Goals and Objectives 

Our goal is to integrate the results from science data 
management, visualization, and knowledge-based 
assistants into a scientific environment; to demonstrate 
this environment using real-world NASA scientific 
problems; and to transfer the results to science 
investigators in the appropriate disciplines. 

The specific objectives of the DataHub work are to. 

1. Define and develop annntegrated system that is 
responsive to the science co-investigator's needs. 

2. Demonstrate the interim capabilities to the 
participating science users of the system in order to 
receive their suggestions. 

3. Transfer the results of this effort to a broad base of 
science investigators as appropriate. 

4. Provide a system that will enable the science 
investigator to obtain publishable scientific 
information. 


Emerging Relationships 

As illustrated in Figure 1, LinkWinds is providing two 
functions: (1) a visual data exploration or analysis 
environment; and (2) visual browsing and subsetting 
services. In the first function, LinkWinds will be notified 
via a message of the presence of data.

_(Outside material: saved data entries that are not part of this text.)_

-- ==== Sys2Proof/WellFormed.lean ====
section
/-! DEFINITION. The static checks.  "The only error class an implementer must guard against is a structural one: mismatched
bus widths" (spec/60_exceptions.md R275; spec/00_scope.md R14; spec/30_encoding.md R61): a term that connects a signal to a
port of another type is refused when it is built, and never gets a value, a trap or a truncation.  An Instr is well typed
by construction (its fields are `Bus 4`, `Bus 8`, …), so it needs no check of its own. -/

namespace Sys2Proof

/-- Why a call is not a term of the hardware. -/
inductive BuildError where
  /-- the call has not one argument per input port (an input may not be left unconnected, R297) -/
  | wrongArity (cell : Cell) (expected got : Nat)
  /-- the argument at this position has another type than the port (R14, R61, R275) -/
  | widthMismatch (cell : Cell) (position : Nat) (expected got : SigType)
deriving DecidableEq, Repr

/-- Compare argument types with port types, position by position, and then their number. -/
def checkTypes (c : Cell) : Nat → List SigType → List SigType → Except BuildError Unit
  | _, [], [] => .ok ()
  | pos, p :: ps, t :: ts => if t = p then checkTypes c (pos + 1) ps ts else .error (.widthMismatch c pos p t)
  | pos, ps, ts => .error (.wrongArity c (pos + ps.length) (pos + ts.length))

/-- The check of a call: every port has an argument of its type, and no argument is left over (R14, R63, R275). -/
def Call.check (k : Call) : Except BuildError Unit := checkTypes k.cell 0 k.cell.inputTypes (k.args.map Signal.ty)

/-- The same as a Boolean: the argument types are the port types. -/
def Call.wf (k : Call) : Bool := k.args.map Signal.ty == k.cell.inputTypes

/-- A written vector is well formed when it has exactly the length of its cell's input vector: every input Bit has a value, and
there is nothing beyond (R61, R65, R297). -/
def InputVector.wf (v : InputVector) : Bool := v.bits.length == v.form.width

/-- The type of a source, given the output types of the stages before it; none for a stage or port that does not exist (yet). -/
def Source.type (Γ : List (List SigType)) : Source → Option SigType
  | .lit v => some v.ty
  | .out k j => (Γ[k]?).bind fun ts => ts[j]?

/-- How many wires there are; none when they cannot be taken: an index outside the bundle, a slice with `i > j` or past the
end, a slice of a signal that is no bus, a source that does not exist. -/
def Wires.count (Γ : List (List SigType)) : Wires → Option Nat
  | .bit s =>
    match s.type Γ with
    | some .bit => some 1
    | _ => none
  | .index s i =>
    match s.type Γ with
    | some (.bus w) => if i < w.size then some 1 else none
    | some (.sel k) => if i < k.size then some 1 else none
    | some .pair => if i < 2 then some 1 else none
    | _ => none
  | .slice s i j =>
    match s.type Γ with
    | some (.bus w) => if i ≤ j ∧ j < w.size then some (j - i + 1) else none
    | _ => none
  | .cat u v =>
    match u.count Γ, v.count Γ with
    | some m, some n => some (m + n)
    | _, _ => none

/-- The type of what a port is connected to; none when the connection is refused: wires bundled as a type must be as many as
the type has Bits (R14). -/
def Src.type (Γ : List (List SigType)) : Src → Option SigType
  | .whole s => s.type Γ
  | .bundle t u => if u.count Γ = some t.width then some t else none

/-- The types of a list of sources; none if one of them is refused. -/
def Src.types (Γ : List (List SigType)) : List Src → Option (List SigType)
  | [] => some []
  | s :: ss =>
    match s.type Γ, Src.types Γ ss with
    | some t, some ts => some (t :: ts)
    | _, _ => none

/-- A stage is accepted when its arguments have exactly the cell's input types; its own outputs then have the cell's
output types. -/
def Stage.check (Γ : List (List SigType)) (g : Stage) : Option (List SigType) :=
  match Src.types Γ g.args with
  | some ts => if ts = g.cell.inputTypes then some g.cell.outputTypes else none
  | none => none

/-- The check of a design, stage after stage: a stage sees only the stages before it, so a combinational loop cannot be
written down (spec/70_reset_and_hazards.md R292).  It answers the output types of every stage, or none when a connection
is refused (R14). -/
def Design.check : List (List SigType) → Design → Option (List (List SigType))
  | Γ, [] => some Γ
  | Γ, g :: d =>
    match g.check Γ with
    | some ts => Design.check (Γ ++ [ts]) d
    | none => none

end Sys2Proof
end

The existence of 
this data will be incorporated into the LinkWinds 
database menu and, hence, be made available to the user 
immediately. The second function will be used when it 
is more convenient to graphically select the subsetting 
attributes. After selection of the attributes, a message 
will be sent to DataHub, the filtering accomplished, and 
the results re-submitted to LinkWinds for analysis. 

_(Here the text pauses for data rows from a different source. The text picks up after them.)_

/-- The call of a cell, from its input vector (R65). -/
def decodeCell (c : Cell) (v : List Bit) : Instr :=
  match c with
  | .nandGate =>
    let (a, v) := takeBit v
    let (b, _) := takeBit v
    .nandGate a b
  | .notGate =>
    let (a, _) := takeBit v
    .notGate a
  | .andGate =>
    let (a, v) := takeBit v
    let (b, _) := takeBit v
    .andGate a b
  | .orGate =>
    let (a, v) := takeBit v
    let (b, _) := takeBit v
    .orGate a b
  | .xorGate =>
    let (a, v) := takeBit v
    let (b, _) := takeBit v
    .xorGate a b
  | .muxBit =>
    let (a, v) := takeBit v
    let (b, v) := takeBit v
    let (sel, _) := takeBit v
    .muxBit a b sel
  | .demuxBit =>
    let (i, v) := takeBit v
    let (sel, _) := takeBit v
    .demuxBit i sel
  | .not4 =>
    let (a, _) := takeBus 4 v
    .not4 a
  | .not8 =>
    let (a, _) := takeBus 8 v
    .not8 a
  | .not16 =>
    let (a, _) := takeBus 16 v
    .not16 a
  | .and4 =>
    let (a, v) := takeBus 4 v
    let (b, _) := takeBus 4 v
    .and4 a b
  | .and8 =>
    let (a, v) := takeBus 8 v
    let (b, _) := takeBus 8 v
    .and8 a b
  | .and16 =>
    let (a, v) := takeBus 16 v
    let (b, _) := takeBus 16 v
    .and16 a b
  | .or4 =>
    let (a, v) := takeBus 4 v
    let (b, _) := takeBus 4 v
    .or4 a b
  | .or8 =>
    let (a, v) := takeBus 8 v
    let (b, _) := takeBus 8 v
    .or8 a b
  | .or16 =>
    let (a, v) := takeBus 16 v
    let (b, _) := takeBus 16 v
    .or16 a b
  | .xor4 =>
    let (a, v) := takeBus 4 v
    let (b, _) := takeBus 4 v
    .xor4 a b
  | .xor8 =>
    let (a, v) := takeBus 8 v
    let (b, _) := takeBus 8 v
    .xor8 a b
  | .xor16 =>
    let (a, v) := takeBus 16 v
    let (b, _) := takeBus 16 v
    .xor16 a b
  | .mux4 =>
    let (a, v) := takeBus 4 v
    let (b, v) := takeBus 4 v
    let (sel, _) := takeBit v
    .mux4 a b sel
  | .mux8 =>
    let (a, v) := takeBus 8 v
    let (b, v) := takeBus 8 v
    let (sel, _) := takeBit v
    .mux8 a b sel
  | .mux16 =>
    let (a, v) := takeBus 16 v
    let (b, v) := takeBus 16 v
    let (sel, _) := takeBit v
    .mux16 a b sel
  | .or8way =>
    let (a, _) := takeBus 8 v
    .or8way a
  | .and8way =>
    let (a, _) := takeBus 8 v
    .and8way a
  | .mux4way16 =>
    let (a, v) := takeBus 16 v
    let (b, v) := takeBus 16 v
    let (c, v) := takeBus 16 v
    let (d, v) := takeBus 16 v
    let (sel, _) := takeBus 2 v
    .mux4way16 a b c d sel
  | .mux8way16 =>
    let (a, v) := takeBus 16 v
    let (b, v) := takeBus 16 v
    let (c, v) := takeBus 16 v
    let (d, v) := takeBus 16 v
    let (e, v) := takeBus 16 v
    let (f, v) := takeBus 16 v
    let (g, v) := takeBus 16 v
    let (h, v) := takeBus 16 v
    let (sel, _) := takeBus 3 v
    .mux8way16 a b c d e f g h sel
  | .demux4way =>
    let (i, v) := takeBit v
    let (sel, _) := takeBus 2 v
    .demux4way i sel
  | .demux8way =>
    let (i, v) := takeBit v
    let (sel, _) := takeBus 3 v
    .demux8way i sel
  | .or16way =>
    let (a, _) := takeBus 16 v
    .or16way a
  | .halfAdder =>
    let (a, v) := takeBit v
    let (b, _) := takeBit v
    .halfAdder a b
  | .fullAdder =>
    let (a, v) := takeBit v
    let (b, v) := takeBit v
    let (c, _) := takeBit v
    .fullAdder a b c
  | .adder4 =>
    let (a, v) := takeBus 4 v
    let (b, _) := takeBus 4 v
    .adder4 a b
  | .adder8 =>
    let (a, v) := takeBus 8 v
    let (b, _) := takeBus 8 v
    .adder8 a b
  | .adder16 =>
    let (a, v) := takeBus 16 v
    let (b, _) := takeBus 16 v
    .adder16 a b
  | .incrementer4 =>
    let (a, _) := takeBus 4 v
    .incrementer4 a
  | .incrementer8 =>
    let (a, _) := takeBus 8 v
    .incrementer8 a
  | .incrementer16 =>
    let (a, _) := takeBus 16 v
    .incrementer16 a
  | .alu =>
    let (x, v) := takeBus 16 v
    let (y, v) := takeBus 16 v
    let (zx, v) := takeBit v
    let (nx, v) := takeBit v
    let (zy, v) := takeBit v
    let (ny, v) := takeBit v
    let (f, v) := takeBit v
    let (no, _) := takeBit v
    .alu x y zx nx zy ny f no

/-- The row of a selector value, from the input vector of its cell: the selector is the last port (R56, R57). -/
def decodeSel (c : SelCell) (v : List Bit) : Instr :=
  match c with
  | .muxBit =>
    let (a, v) := takeBit v
    let (b, v) := takeBit v
    let (s0, _) := takeBit v
    match s0 with
    | false => .muxSelA a b
    | true => .muxSelB a b
  | .demuxBit =>
    let (i, v) := takeBit v
    let (s0, _) := takeBit v
    match s0 with
    | false => .demuxSelOut1 i
    | true => .demuxSelOut0 i
  | .mux4 =>
    let (a, v) := takeBus 4 v
    let (b, v) := takeBus 4 v
    let (s0, _) := takeBit v
    match s0 with
    | false => .mux4SelA a b
    | true => .mux4SelB a b
  | .mux8 =>
    let (a, v) := takeBus 8 v
    let (b, v) := takeBus 8 v
    let (s0, _) := takeBit v
    match s0 with
    | false => .mux8SelA a b
    | true => .mux8SelB a b
  | .mux16 =>
    let (a, v) := takeBus 16 v
    let (b, v) := takeBus 16 v
    let (s0, _) := takeBit v
    match s0 with
    | false => .mux16SelA a b
    | true => .mux16SelB a b
  | .mux4way16 =>
    let (a, v) := takeBus 16 v
    let (b, v) := takeBus 16 v
    let (c, v) := takeBus 16 v
    let (d, v) := takeBus 16 v
    let (s0, v) := takeBit v
    let (s1, _) := takeBit v
    match s0, s1 with
    | false, false => .mux4way16SelA a b c d
    | false, true => .mux4way16SelB a b c d
    | true, false => .mux4way16SelC a b c d
    | true, true => .mux4way16SelD a b c d
  | .mux8way16 =>
    let (a, v) := takeBus 16 v
    let (b, v) := takeBus 16 v
    let (c, v) := takeBus 16 v
    let (d, v) := takeBus 16 v
    let (e, v) := takeBus 16 v
    let (f, v) := takeBus 16 v
    let (g, v) := takeBus 16 v
    let (h, v) := takeBus 16 v
    let (s0, v) := takeBit v
    let (s1, v) := takeBit v
    let (s2, _) := takeBit v
    match s0, s1, s2 with
    | false, false, false => .mux8way16SelA a b c d e f g h
    | false, false, true => .mux8way16SelB a b c d e f g h
    | false, true, false => .mux8way16SelC a b c d e f g h
    | false, true, true => .mux8way16SelD a b c d e f g h
    | true, false, false => .mux8way16SelE a b c d e f g h
    | true, false, true => .mux8way16SelF a b c d e f g h
    | true, true, false => .mux8way16SelG a b c d e f g h
    | true, true, true => .mux8way16SelH a b c d e f g h
  | .demux4way =>
    let (i, v) := takeBit v
    let (s0, v) := takeBit v
    let (s1, _) := takeBit v
    match s0, s1 with
    | false, false => .demux4waySelV0 i
    | false, true => .demux4waySelV1 i
    | true, false => .demux4waySelV2 i
    | true, true => .demux4waySelV3 i
  | .demux8way =>
    let (i, v) := takeBit v
    let (s0, v) := takeBit v
    let (s1, v) := takeBit v
    let (s2, _) := takeBit v
    match s0, s1, s2 with
    | false, false, false => .demux8waySelV0 i
    | false, false, true => .demux8waySelV1 i
    | false, true, false => .demux8waySelV2 i
    | false, true, true => .demux8waySelV3 i
    | true, false, false => .demux8waySelV4 i
    | true, false, true => .demux8waySelV5 i
    | true, true, false => .demux8waySelV6 i
    | true, true, true => .demux8waySelV7 i

/-- The row a form and an input vector name. -/
def decodeForm (f : Form) (v : List Bit) : Instr :=
  match f with
  | .call c => decodeCell c v
  | .sel c => decodeSel c v
  | .aluctl =>
    let (x, v) := takeBus 16 v
    let (y, v) := takeBus 16 v
    let (zx, v) := takeBit v
    let (nx, v) := takeBit v
    let (zy, v) := takeBit v
    let (ny, v) := takeBit v
    let (f, v) := takeBit v
    let (no, _) := takeBit v
    controlRow zx nx zy ny f no x y

/-- Why a written vector is no evaluation. -/
inductive DecodeError where
  /-- the vector has not the length of the form's input vector (R14, R61: no truncation, no extension) -/
  | widthMismatch (form : Form) (got : Nat)
deriving DecidableEq, Repr

/-- The instruction of a request.  There is no request without one: every value of every input is legal (R60). -/
def Request.instr (r : Request) : Instr := decodeForm r.form (bitsOf r.bits)

/-- The vector of a request, as a list. -/
def Request.vector (r : Request) : InputVector := ⟨r.form, bitsOf r.bits⟩

/-- Build a request from a written vector.  A vector of the wrong length is refused here, by name, and never becomes a request
(R14, R61, R275; notes/assumptions/11.md). -/
def InputVector.build (v : InputVector) : Except DecodeError Request :=
  if v.wf then .ok ⟨v.form, ofBits v.form.width v.bits⟩ else .error (.widthMismatch v.form v.bits.length)

/-- The decoder, total on every form and every list of Bits: the instruction of the request the vector builds.  It rejects a
vector of the wrong length by name, and nothing else. -/
def decode (v : InputVector) : Except DecodeError Instr :=
  match v.build with
  | .ok r => .ok r.instr
  | .error e => .error e

/-! ## Encoding -/

/-- The vector of a control word row: `x`, `y`, then the six digits of the word as the table writes them (R54, R59). -/
def encodeControl (ctl : BitVec 6) (x y : Bus 16) : InputVector := ⟨.aluctl, bitsOf x ++ bitsOf y ++ bitsOf ctl⟩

A new link is being established with PolyPaint+. 
PolyPaint+ will provide a interactive visualization of 


complex data structures within three-dimensional data 
fields, in addition to visual subsetting services. 
Interactions with PolyPaint+ will require DataHub to 
expand its understanding of formats and data, and to 
provide different filtering capabilities. 

The application of machine learning techniques to 
feature recognition in datasets of interest at JPL. The 
specific problem is to detect and categorize small 
volcanoes on Venus using the Magellan SAR data. The 
techniques is user interaction for feature selection and 
machine learning will be directly applied to the pre- 
processing tools used in the DataHub environment. 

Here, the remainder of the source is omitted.